It's sometimes not what we see

It's sometimes not what we see, but what we do not.....

A beverage station in an office in Newcastle, England, requires workers to pay for coffee, tea, and milk on the honour system. Money is supposed to go into a box - 30 pence for tea, 50 for coffee, 10 for milk. No hovering clerk stands nearby.

Researcher Melissa Bateson decided to turn this dispensing area into the central prop for a social-science experiment. She tracked how much milk was dispensed each week over a 10-week period and how much cash was collected.

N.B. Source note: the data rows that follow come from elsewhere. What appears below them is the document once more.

theorem test_decodeTableWord :
    decodeTableWord 64 0x31A0000000000000 = some (.supervisorStep false true false true) ∧
    decodeTableWord 64 0x0400000000000000 = none := by decide

/-- The first operation after reset, whatever the parameters. -/
theorem test_first_step_tick : step (State.reset.withFetchWord 64 0x0300000000000000) = exec .tick State.reset := rfl

theorem test_first_step_setDrive :
    step (State.reset.withFetchWord 64 0x011100000000003C) = exec (.setDrive .v .forward 60) State.reset := rfl

/-! ### Assembly text (R90 to R92) -/

theorem test_assemble :
    Asm.assemble "SET_KP 15.0\nSetDrive H, REV, -5 ; comment" = some [0x2400000041700000, 0x01020000FFFFFFFB] := by decide +kernel

theorem test_assemble_pseudo :
    Asm.assemble "STOP H\nTICKS 2\nLIMIT_TRIP\nSUPERVISOR_STEP" =
      some [0x0100000000000000, 0x0300000000000000, 0x0300000000000000, 0x0200000000000000, 0x3100000000000000] := by decide +kernel

/-- 0.1 has no binary32 pattern (R90). -/
theorem test_assemble_inexact : Asm.assemble "SET_KP 0.1" = none := by decide +kernel

/-! ### The gain operand: the binary32 table of `95_test_vectors.md` -/

theorem test_binary32_finite :
    binary32 0x41700000 = .finite 15 ∧ binary32 0x3E800000 = .finite (1 / 4) ∧ binary32 0xBF800000 = .finite (-1) ∧
    binary32 0x80000000 = .finite 0 ∧ binary32 0x3DCCCCCD = .finite (13421773 / 134217728) := by decide +kernel

theorem test_binary32_special :
    binary32 0x7F800000 = .posInf ∧ binary32 0xFF800000 = .negInf ∧ binary32 0x7FC00000 = .nan := by decide +kernel

/-! ### One step of each operation -/

/-- VA2. -/
theorem test_setDrive_forward :
    after (exec (.setDrive .v .forward 60) tc) (fun t => (t.srv.v, t.out.v)) =
      some (⟨1500, 1700, 2, 4, 0, false, .forward, 60⟩, ⟨true, 1500⟩) := by decide

/-- VA8: a negative magnitude is clamped to 0. -/
theorem test_setDrive_negative :
    after (exec (.setDrive .h .reverse (-5)) tc) (fun t => t.srv.h) = some ⟨1500, 1300, 2, 10, 0, false, .reverse, 0⟩ := by decide

/-- P1, tick 4: the off phase of 4 ticks ends. -/
theorem test_tick_turns_on :
    after (exec .tick { tc with srv := { tc.srv with v := ⟨1500, 1700, 2, 4, 3, false, .forward, 60⟩ } })
      (fun t => (t.srv.v.driveActive, t.srv.v.elapsed, t.out.v.pw)) = some (true, 0, 1700) := by decide

/-- VA4, tick 17: at magnitude 0 the off count holds. -/
theorem test_tick_holds :
    after (exec .tick { tc with srv := { tc.srv with v := ⟨1500, 1700, 2, 10, 10, false, .forward, 0⟩ } })
      (fun t => (t.srv.v.driveActive, t.srv.v.elapsed, t.out.v.pw)) = some (false, 10, 1500) := by decide

/-- VA10. -/
theorem test_disableAll :
    after (exec .disableAll tc) (fun t => (t.estop, t.out.h, t.out.v, status t)) =
      some (true, ⟨false, 1500⟩, ⟨false, 1500⟩, 0x00000004) := by decide

/-- VS1. -/
theorem test_sample_first :
    after (exec (.sample 100) tc) (fun t => (t.flt, t.resp, status t)) =
      some (⟨⟨100, 100, 100⟩, 1, 100, true⟩, .filtered 100, 0x00000018) := by decide +kernel

/-- VS5, the third sample: the exact arithmetic does not overflow. And R136 taken word for word fails when the sample overwrites
one of the two copies (log 18): the window 100, 300, 100 with the cursor at the last slot, position 100, then 500. -/
theorem test_sample_later :
    after (exec (.sample 0) { tc with flt := ⟨⟨0xFFFFFFFF, 0, 0xFFFFFFFF⟩, 2, 0xFFFFFFFF, true⟩ }) (fun t => (t.flt.y, t.flt.cursor)) =
      some (3221225471, 0) ∧
    after (exec (.sample 500) { tc with flt := ⟨⟨100, 300, 100⟩, 2, 100, true⟩ }) (fun t => t.flt.y) = some 150 := by decide

/-- VC4: inside the deadzone only the derivative acts. -/
theorem test_pidStep_deadzone :
    after (exec (.pidStep 3 1) (running 15 0 2)) (fun t => (t.resp, t.ctl.integ, t.ctl.prevErr, t.motionComplete)) =
      some (.ctrl 6 .forward 6, 0, 3, true) := by decide +kernel

/-- VC8: the gravity-assisted direction, with `dt = 2`. -/
theorem test_pidStep_gravity :
    after (exec (.pidStep (-7) 2) (running 0 0 2)) (fun t => (t.resp, t.srv.v.cmdDir, t.srv.v.cmdMag)) =
      some (.ctrl (-7 / 2) .reverse 3, .reverse, 3) := by decide +kernel

/-- W7. -/
theorem test_ctrlStep_saturates :
    after (exec (.ctrlStep 1) { running 15 0 0 with
        ctl := { (running 15 0 0).ctl with setpoint := 100 }, flt := ⟨⟨70, 70, 70⟩, 1, 70, true⟩, posFresh := true })
      (fun t => (t.resp, t.srv.v.offPeriod, t.posFresh)) = some (.ctrl 60 .forward 60, 4, false) := by decide +kernel

/-- VS8: a disabled step does not consume the sample. -/
theorem test_ctrlStep_disabled :
    after (exec (.ctrlStep 1) { tc with posFresh := true }) (fun t => (t.resp, t.posFresh)) = some (.ctrlIdle, true) := by
  decide +kernel

/-- W5. -/
theorem test_setSetpoint :
    after (exec (.setSetpoint (-5)) tc) (fun t => t.ctl.setpoint) = some 50 ∧
    after (exec (.setSetpoint 1000) tc) (fun t => t.ctl.setpoint) = some 400 := by decide

/-- VC13, the disabling edge. -/
theorem test_setControl_disable :
    after (exec (.setControl false) { running 0 1 0 with ctl := { (running 0 1 0).ctl with integ := 20, prevErr := 20 } })
      (fun t => (t.srv.v, t.ctl.integ, t.ctl.prevErr, t.ctl.enabled)) =
      some (⟨1500, 1500, 2, 10, 0, false, .idle, 0⟩, 20, 20, false) := by decide +kernel

/-- VC13, the enabling edge. -/
theorem test_setControl_enable :
    after (exec (.setControl true) { tc with ctl := { tc.ctl with integ := 20, prevErr := 20 } })
      (fun t => (t.ctl.integ, t.ctl.prevErr, t.ctl.enabled)) = some (0, 0, true) := by decide +kernel

theorem test_setKp_clamps :
    after (exec (.setKp 0x44FA0000) tc) (fun t => t.ctl.kp) = some 1000 ∧
    after (exec (.setKp 0xFF800000) tc) (fun t => t.ctl.kp) = some 0 := by decide +kernel

theorem test_setKi_half : after (exec (.setKi 0x3F000000) tc) (fun t => t.ctl.ki) = some (1 / 2) := by decide +kernel

/-- VE10. -/
theorem test_setKd_nan :
    after (exec (.setKd 0x7FC00000) tc) (fun t => (t.resp, t.ctl.kd, t.err)) =
      some (.err .operand, 0, ⟨false, false, true⟩) := by decide +kernel

/-- VC14. -/
theorem test_getGains : after (exec .getGains (running 15 (1 / 2) 2)) (fun t => t.resp) = some (.gains 15 (1 / 2) 2) := by
  decide +kernel

/-- VM1: an out-of-range mode is ignored, another mode is entered. -/
theorem test_setMode :
    after (exec (.setMode 7) tc) (fun t => t.sup.mode) = some .manual ∧
    after (exec (.setMode 1) tc) (fun t => t.sup.mode) = some .calibration := by decide

/-- VM7: a mode change in a rotation leaves the horizontal drive. -/
theorem test_setMode_abandons :
    after (exec (.setMode 1) { tc with
        sup := ⟨.automatic, 0, 0, 4, 2⟩, srv := { tc.srv with h := ⟨1500, 1700, 2, 5, 0, false, .forward, 50⟩ } })
      (fun t => (t.sup, t.srv.h.cmdDir)) = some (⟨.calibration, 0, 0, 0, 0⟩, .forward) := by decide

/-- VM2. -/
theorem test_supervisorStep_manual :
    after (exec (.supervisorStep false true false true) tc) (fun t => (t.srv.h.cmdDir, t.srv.v)) =
      some (.idle, ⟨1500, 1700, 2, 4, 0, false, .forward, 60⟩) := by decide +kernel

/-- P5, word 11: the last ROTATING step. -/
theorem test_supervisorStep_rotating :
    after (exec (.supervisorStep false false false false) { tc with
        sup := ⟨.automatic, 0, 0, 4, 1⟩, srv := { tc.srv with h := ⟨1500, 1700, 2, 5, 0, false, .forward, 50⟩ } })
      (fun t => (t.sup, t.srv.h)) =
      some (⟨.automatic, 0, 0, 5, 0⟩, ⟨1500, 1500, 2, 10, 0, false, .idle, 0⟩) := by decide +kernel

/-- VE2: an illegal word writes its sticky bit and nothing else. -/
theorem test_illegal_word :
    step { tc with port := [0x011100010000003C] } =
      .next { tc with err := ⟨true, false, false⟩, resp := .err .illegal } := rfl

During odd-numbered weeks, the box received on average nearly three times as much as it did on even weeks for each litre of milk consumed.

What gave? On the odd weeks, Bateson affixed a pair of watchful eyes to the sheet of paper that listed prices. On even weeks, the eyes were replaced with a picture of flowers. When quizzed, none of the office workers remembered the images. But the simple presence of an iconic gaze seems to have made a big difference in how they behaved.

The whole session appeared to be a waste of time.... nothing appeared to be working properly. I didn't lose consciousness. I didn't go into a trance, or at least I didn't think I did, and yet after that session, not only did I stop smoking but I actually enjoyed the process. Allen Carr (an extract from Easy Way to Stop Smoking).